* Problem to solve: Go through the data and copy each line where the string "theorem" appears.

------------------------------------------------

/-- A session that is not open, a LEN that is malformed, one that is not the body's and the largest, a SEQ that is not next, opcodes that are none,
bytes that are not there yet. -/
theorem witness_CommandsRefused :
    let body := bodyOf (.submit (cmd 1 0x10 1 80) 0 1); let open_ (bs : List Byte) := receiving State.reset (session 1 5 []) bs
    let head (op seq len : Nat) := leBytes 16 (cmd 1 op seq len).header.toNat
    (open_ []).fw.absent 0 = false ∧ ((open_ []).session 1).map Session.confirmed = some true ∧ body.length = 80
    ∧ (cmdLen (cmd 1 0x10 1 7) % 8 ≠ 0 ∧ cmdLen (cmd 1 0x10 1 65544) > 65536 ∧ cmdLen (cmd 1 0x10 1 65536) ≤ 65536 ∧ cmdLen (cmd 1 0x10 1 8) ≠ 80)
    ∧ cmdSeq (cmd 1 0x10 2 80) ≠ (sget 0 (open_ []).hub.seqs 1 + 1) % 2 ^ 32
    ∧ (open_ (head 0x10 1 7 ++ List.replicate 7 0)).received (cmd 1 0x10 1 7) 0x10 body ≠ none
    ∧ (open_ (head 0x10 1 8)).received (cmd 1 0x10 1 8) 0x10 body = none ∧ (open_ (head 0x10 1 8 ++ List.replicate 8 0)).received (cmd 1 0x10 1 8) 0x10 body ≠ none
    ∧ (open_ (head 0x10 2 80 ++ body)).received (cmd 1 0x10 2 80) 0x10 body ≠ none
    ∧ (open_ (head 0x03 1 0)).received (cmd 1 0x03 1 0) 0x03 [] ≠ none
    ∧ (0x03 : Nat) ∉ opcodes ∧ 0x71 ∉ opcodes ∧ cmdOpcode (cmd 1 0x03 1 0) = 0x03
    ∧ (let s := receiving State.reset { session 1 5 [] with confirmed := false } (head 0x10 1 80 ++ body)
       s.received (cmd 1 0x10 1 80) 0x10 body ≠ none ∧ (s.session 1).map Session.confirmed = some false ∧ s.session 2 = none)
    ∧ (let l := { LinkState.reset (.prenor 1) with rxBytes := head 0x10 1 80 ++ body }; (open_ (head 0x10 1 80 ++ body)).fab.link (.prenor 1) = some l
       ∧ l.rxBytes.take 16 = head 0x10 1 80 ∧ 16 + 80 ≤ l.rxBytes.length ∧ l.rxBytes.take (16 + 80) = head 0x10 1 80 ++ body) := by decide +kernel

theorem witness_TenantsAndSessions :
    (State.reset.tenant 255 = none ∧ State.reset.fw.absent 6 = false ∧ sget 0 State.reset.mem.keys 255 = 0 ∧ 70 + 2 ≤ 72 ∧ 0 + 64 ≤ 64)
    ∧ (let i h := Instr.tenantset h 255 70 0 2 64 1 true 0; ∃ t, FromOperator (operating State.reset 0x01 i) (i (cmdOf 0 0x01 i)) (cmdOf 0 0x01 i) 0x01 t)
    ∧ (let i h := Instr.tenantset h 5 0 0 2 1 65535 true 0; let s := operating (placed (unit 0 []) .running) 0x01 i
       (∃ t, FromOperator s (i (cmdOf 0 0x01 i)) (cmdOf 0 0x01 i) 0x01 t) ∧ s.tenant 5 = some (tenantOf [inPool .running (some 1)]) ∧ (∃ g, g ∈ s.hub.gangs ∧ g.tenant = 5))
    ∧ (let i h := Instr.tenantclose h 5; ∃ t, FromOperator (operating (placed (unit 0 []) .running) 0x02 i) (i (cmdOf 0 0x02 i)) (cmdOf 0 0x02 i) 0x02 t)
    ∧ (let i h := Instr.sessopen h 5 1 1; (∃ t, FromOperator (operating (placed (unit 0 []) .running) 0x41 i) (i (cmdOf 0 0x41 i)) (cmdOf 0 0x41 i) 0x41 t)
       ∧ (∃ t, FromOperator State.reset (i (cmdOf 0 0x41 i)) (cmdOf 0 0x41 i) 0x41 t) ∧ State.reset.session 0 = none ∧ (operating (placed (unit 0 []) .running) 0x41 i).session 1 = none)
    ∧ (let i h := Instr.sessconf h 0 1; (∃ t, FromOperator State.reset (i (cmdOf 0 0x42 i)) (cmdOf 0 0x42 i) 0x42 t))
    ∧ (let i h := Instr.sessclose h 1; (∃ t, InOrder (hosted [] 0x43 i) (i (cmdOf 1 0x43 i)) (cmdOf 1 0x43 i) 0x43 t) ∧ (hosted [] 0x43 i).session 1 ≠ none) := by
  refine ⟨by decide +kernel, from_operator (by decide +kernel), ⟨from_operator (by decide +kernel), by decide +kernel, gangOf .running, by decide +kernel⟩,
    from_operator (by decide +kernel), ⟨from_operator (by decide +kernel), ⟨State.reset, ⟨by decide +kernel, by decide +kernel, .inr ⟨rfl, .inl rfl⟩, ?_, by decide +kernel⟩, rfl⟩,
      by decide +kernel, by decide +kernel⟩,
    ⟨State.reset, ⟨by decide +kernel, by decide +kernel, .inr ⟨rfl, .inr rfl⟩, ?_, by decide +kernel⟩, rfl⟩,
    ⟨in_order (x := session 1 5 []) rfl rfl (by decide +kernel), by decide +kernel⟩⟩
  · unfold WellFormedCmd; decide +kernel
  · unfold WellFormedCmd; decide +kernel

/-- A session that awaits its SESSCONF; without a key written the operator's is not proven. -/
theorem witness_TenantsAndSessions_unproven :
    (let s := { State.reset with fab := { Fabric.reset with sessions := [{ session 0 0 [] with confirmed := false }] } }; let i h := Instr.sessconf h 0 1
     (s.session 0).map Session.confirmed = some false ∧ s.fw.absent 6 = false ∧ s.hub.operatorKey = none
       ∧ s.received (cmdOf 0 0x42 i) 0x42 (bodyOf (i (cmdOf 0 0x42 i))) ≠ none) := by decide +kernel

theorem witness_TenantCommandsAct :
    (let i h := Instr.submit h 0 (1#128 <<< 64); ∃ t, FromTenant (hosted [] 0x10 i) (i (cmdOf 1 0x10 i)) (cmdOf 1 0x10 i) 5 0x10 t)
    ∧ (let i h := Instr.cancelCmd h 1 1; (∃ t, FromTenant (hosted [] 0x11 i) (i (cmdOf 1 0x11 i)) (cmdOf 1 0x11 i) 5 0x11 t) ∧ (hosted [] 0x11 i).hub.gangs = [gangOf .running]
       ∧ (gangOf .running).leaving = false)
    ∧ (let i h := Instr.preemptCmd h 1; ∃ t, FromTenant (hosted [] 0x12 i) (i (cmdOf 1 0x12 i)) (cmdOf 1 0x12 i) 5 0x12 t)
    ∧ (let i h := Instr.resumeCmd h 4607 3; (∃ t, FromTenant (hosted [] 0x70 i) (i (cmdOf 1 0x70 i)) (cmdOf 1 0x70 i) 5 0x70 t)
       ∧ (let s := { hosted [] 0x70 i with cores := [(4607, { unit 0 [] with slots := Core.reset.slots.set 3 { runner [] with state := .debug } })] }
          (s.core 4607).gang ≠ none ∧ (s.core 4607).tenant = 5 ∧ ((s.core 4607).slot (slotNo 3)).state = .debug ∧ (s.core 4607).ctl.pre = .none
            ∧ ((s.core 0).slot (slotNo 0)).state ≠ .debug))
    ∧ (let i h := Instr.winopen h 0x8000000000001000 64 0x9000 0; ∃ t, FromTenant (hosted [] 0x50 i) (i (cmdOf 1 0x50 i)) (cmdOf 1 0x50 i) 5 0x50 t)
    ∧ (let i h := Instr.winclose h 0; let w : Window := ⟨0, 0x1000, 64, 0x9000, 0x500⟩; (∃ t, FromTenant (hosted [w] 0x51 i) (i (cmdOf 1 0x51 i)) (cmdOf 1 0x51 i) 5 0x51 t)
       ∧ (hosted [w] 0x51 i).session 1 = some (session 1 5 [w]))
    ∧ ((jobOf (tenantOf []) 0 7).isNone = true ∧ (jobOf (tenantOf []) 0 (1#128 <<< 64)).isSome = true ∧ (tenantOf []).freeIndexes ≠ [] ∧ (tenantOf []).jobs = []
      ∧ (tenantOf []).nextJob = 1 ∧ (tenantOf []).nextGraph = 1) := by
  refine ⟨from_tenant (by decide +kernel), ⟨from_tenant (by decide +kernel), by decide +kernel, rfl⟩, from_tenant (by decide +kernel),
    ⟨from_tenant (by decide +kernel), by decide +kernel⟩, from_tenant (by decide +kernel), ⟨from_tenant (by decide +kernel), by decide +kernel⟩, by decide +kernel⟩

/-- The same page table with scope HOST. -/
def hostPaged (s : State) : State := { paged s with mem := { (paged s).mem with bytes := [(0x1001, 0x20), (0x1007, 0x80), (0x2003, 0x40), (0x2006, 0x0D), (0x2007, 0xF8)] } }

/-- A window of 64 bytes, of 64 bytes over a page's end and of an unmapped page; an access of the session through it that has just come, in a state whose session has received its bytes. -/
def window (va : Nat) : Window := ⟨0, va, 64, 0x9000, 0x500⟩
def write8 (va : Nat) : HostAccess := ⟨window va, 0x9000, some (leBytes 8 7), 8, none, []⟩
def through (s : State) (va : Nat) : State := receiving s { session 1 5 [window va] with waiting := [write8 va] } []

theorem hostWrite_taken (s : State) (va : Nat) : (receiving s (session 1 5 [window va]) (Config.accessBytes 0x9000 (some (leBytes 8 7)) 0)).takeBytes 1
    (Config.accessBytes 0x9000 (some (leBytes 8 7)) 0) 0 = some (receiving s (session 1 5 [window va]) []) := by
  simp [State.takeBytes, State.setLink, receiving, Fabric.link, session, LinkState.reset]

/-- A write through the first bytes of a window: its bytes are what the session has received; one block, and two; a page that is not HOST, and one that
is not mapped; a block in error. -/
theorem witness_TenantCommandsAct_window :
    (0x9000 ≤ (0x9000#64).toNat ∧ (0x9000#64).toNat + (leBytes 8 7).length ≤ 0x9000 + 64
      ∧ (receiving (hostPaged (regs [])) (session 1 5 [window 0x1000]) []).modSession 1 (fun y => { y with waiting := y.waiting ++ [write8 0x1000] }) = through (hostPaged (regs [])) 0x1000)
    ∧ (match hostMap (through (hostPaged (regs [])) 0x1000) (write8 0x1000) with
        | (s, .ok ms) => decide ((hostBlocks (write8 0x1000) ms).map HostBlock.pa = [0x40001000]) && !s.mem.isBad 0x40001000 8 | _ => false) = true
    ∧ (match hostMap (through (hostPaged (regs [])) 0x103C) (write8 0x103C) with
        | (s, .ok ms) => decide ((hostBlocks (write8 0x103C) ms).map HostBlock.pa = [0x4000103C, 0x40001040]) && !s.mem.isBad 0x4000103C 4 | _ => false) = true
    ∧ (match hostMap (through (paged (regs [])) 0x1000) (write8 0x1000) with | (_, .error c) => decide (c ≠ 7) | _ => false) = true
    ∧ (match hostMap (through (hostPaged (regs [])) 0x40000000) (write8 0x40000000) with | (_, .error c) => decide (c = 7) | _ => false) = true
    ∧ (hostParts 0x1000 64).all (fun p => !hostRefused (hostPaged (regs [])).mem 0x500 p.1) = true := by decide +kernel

------------------------------------------------

* Output of the exercise:
theorem witness_CommandsRefused :
theorem witness_TenantsAndSessions :
theorem witness_TenantsAndSessions_unproven :
theorem witness_TenantCommandsAct :
theorem hostWrite_taken (s : State) (va : Nat) : (receiving s (session 1 5 [window va]) (Config.accessBytes 0x9000 (some (leBytes 8 7)) 0)).takeBytes 1
theorem witness_TenantCommandsAct_window :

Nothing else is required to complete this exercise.